The Reich better not stomp out basque music. Bach is amazing...

Africa is officially divided between four empires, and I doubt India is satisfied with the current borders. The question is who they'll fight to expand.

The Wars of Religion in the Reich... that event sounds fun. Let's just hope that, when all is said and done, the heresies are gone and the Reich is whole.
 
The Reich better not stomp out basque music. Bach is amazing...

Africa is officially divided between four empires, and I doubt India is satisfied with the current borders. The question is who they'll fight to expand.

The Wars of Religion in the Reich... that event sounds fun. Let's just hope that, when all is said and done, the heresies are gone and the Reich is whole.
What is this basque music you speak of? The Basques are a protected minority living on the Hispanian-Gallian border.:p

Don't worry about the Wars of Religion. I'm only getting started...;)
 
What is this basque music you speak of? The Basques are a protected minority living on the Hispanian-Gallian border.:p

Don't worry about the Wars of Religion. I'm only getting started...;)

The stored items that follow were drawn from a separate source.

-- ==== Sys2Proof/Machine/Branch.lean ====
section
/-! DEFINITION. The meanings of BCC BCS BEQ BNE BMI BPL BVC BVS BRA BRL (file 45, R280 to R290): the shared operation of each
mnemonic, then one meaning per opcode. -/

namespace Sys2Proof.Machine

/-- A branch with an 8-bit displacement from the next instruction, taken or not (R280, R154). -/
def State.branch (taken : Bool) (disp : Byte) (s : State) : State :=
  if taken then s.setPc (s.pc + 2 + sext16 disp) else s.advance 2

/-- BRL's branch, with a 16-bit displacement (R280, R155, R290). -/
def State.branchLong (disp : Word) (s : State) : State := s.setPc (s.pc + 3 + disp)

/-- BPL, opcode $10 (R286). -/
def execBpl (disp : Byte) (s : State) : Result := .next (s.branch (!s.flag .n) disp)

/-- BMI, opcode $30 (R285). -/
def execBmi (disp : Byte) (s : State) : Result := .next (s.branch (s.flag .n) disp)

/-- BVC, opcode $50 (R287). -/
def execBvc (disp : Byte) (s : State) : Result := .next (s.branch (!s.flag .v) disp)

/-- BVS, opcode $70 (R288). -/
def execBvs (disp : Byte) (s : State) : Result := .next (s.branch (s.flag .v) disp)

/-- BRA, opcode $80 (R289). -/
def execBra (disp : Byte) (s : State) : Result := .next (s.branch true disp)

/-- BRL, opcode $82 (R290). -/
def execBrl (disp : Word) (s : State) : Result := .next (s.branchLong disp)

/-- BCC, opcode $90 (R281). -/
def execBcc (disp : Byte) (s : State) : Result := .next (s.branch (!s.flag .c) disp)

/-- BCS, opcode $B0 (R282). -/
def execBcs (disp : Byte) (s : State) : Result := .next (s.branch (s.flag .c) disp)

/-- BNE, opcode $D0 (R284). -/
def execBne (disp : Byte) (s : State) : Result := .next (s.branch (!s.flag .z) disp)

/-- BEQ, opcode $F0 (R283). -/
def execBeq (disp : Byte) (s : State) : Result := .next (s.branch (s.flag .z) disp)

end Sys2Proof.Machine
end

Woops. Well, you know what I meant. Besides, you just had a Hungarian revolt.
 
Chapter 111: Revelation

Friedrich woke up to the smell of something burning. He attempted to rush out of his bed, only to find he wasn't in bed. He stumbled around for the door to his room, only to find there was no door. He was outside, in a grassy meadow. Sunlight streamed down in his face.

"What the..." he muttered, "Where am I?"

The smell of the burning came from over a nearby hill. Curious, he walked up to the top of the hill, and looked down on a scene of pure devastation.

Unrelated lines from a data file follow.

/-- R394, R397 to R399: a write of one channel's bit to `$420B` moves the channel's whole count: with the CPU side in RAM or ROM and the
direction to the port, the bytes go in order to the port registers of the mode's pattern; then the count is 0, the source address past the
last byte, and `$420B` reads as clear. Pattern and wrap are the hardware column of R398 and the model's choice (log 10). That RAM and ROM
are left alone by the writes to the ports is the model's choice too (log 7), and so is the wrap of the ports inside `$21xx` (log 30). -/
def Obligations.DmaToPort : Prop :=
  ∀ (y : System) (n : Nat) (start : Byte), n < 8 → start = BitVec.twoPow 8 n →
    ∀ ch z, ch = (y.store8 0x00420B start).dmaChannel n → z = y.write8 0x00420B start →
      z.ioGet 0x420B = 0 ∧ z.ioGet (0x4305 + 16 * n) = 0 ∧ z.ioGet (0x4306 + 16 * n) = 0 ∧
      join16 (z.ioGet (0x4303 + 16 * n)) (z.ioGet (0x4302 + 16 * n)) = ch.sourceAt ch.count ∧
      (ch.toCpu = false → (∀ i < ch.count, (y.cell (ch.cpuSide i)).isSome = true) →
        z.mem = y.mem ∧
        z.busLog = ((List.range ch.count).reverse.map
          (fun i => BusEvent.write (ch.portSide i) (y.readByte (ch.cpuSide i)))) ++ .write 0x00420B start :: y.busLog)
end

Berlin lay before him, in all of its imperial splendor--imperial splendor that hadn't been wiped off the face of the planet, that was. The city had been incinerated in some large inferno, with the inner buildings completely leveled and the outer buildings still smoldering. The streets were blackened with scorch marks, ashes, and the shadows of incinerated pedestrians, seared into the stone by the intense heat and light. Ash and rain rained down all over the ruined city, and in the skies over Berlin there was a black cloud shaped like a mushroom, pulsating with dark, snakelike, and demonic lightning. Friedrich saw no signs of life anywhere in sight, not even a body.

There was a rustling sound behind him, and he turned to see two small figures, clothed in ruined loincloths, their hair wild, their eyes red, and their backs bent forward. Their arms were outstretched with long fingers and even longer nails. If the barbarians had been men once, they weren't now.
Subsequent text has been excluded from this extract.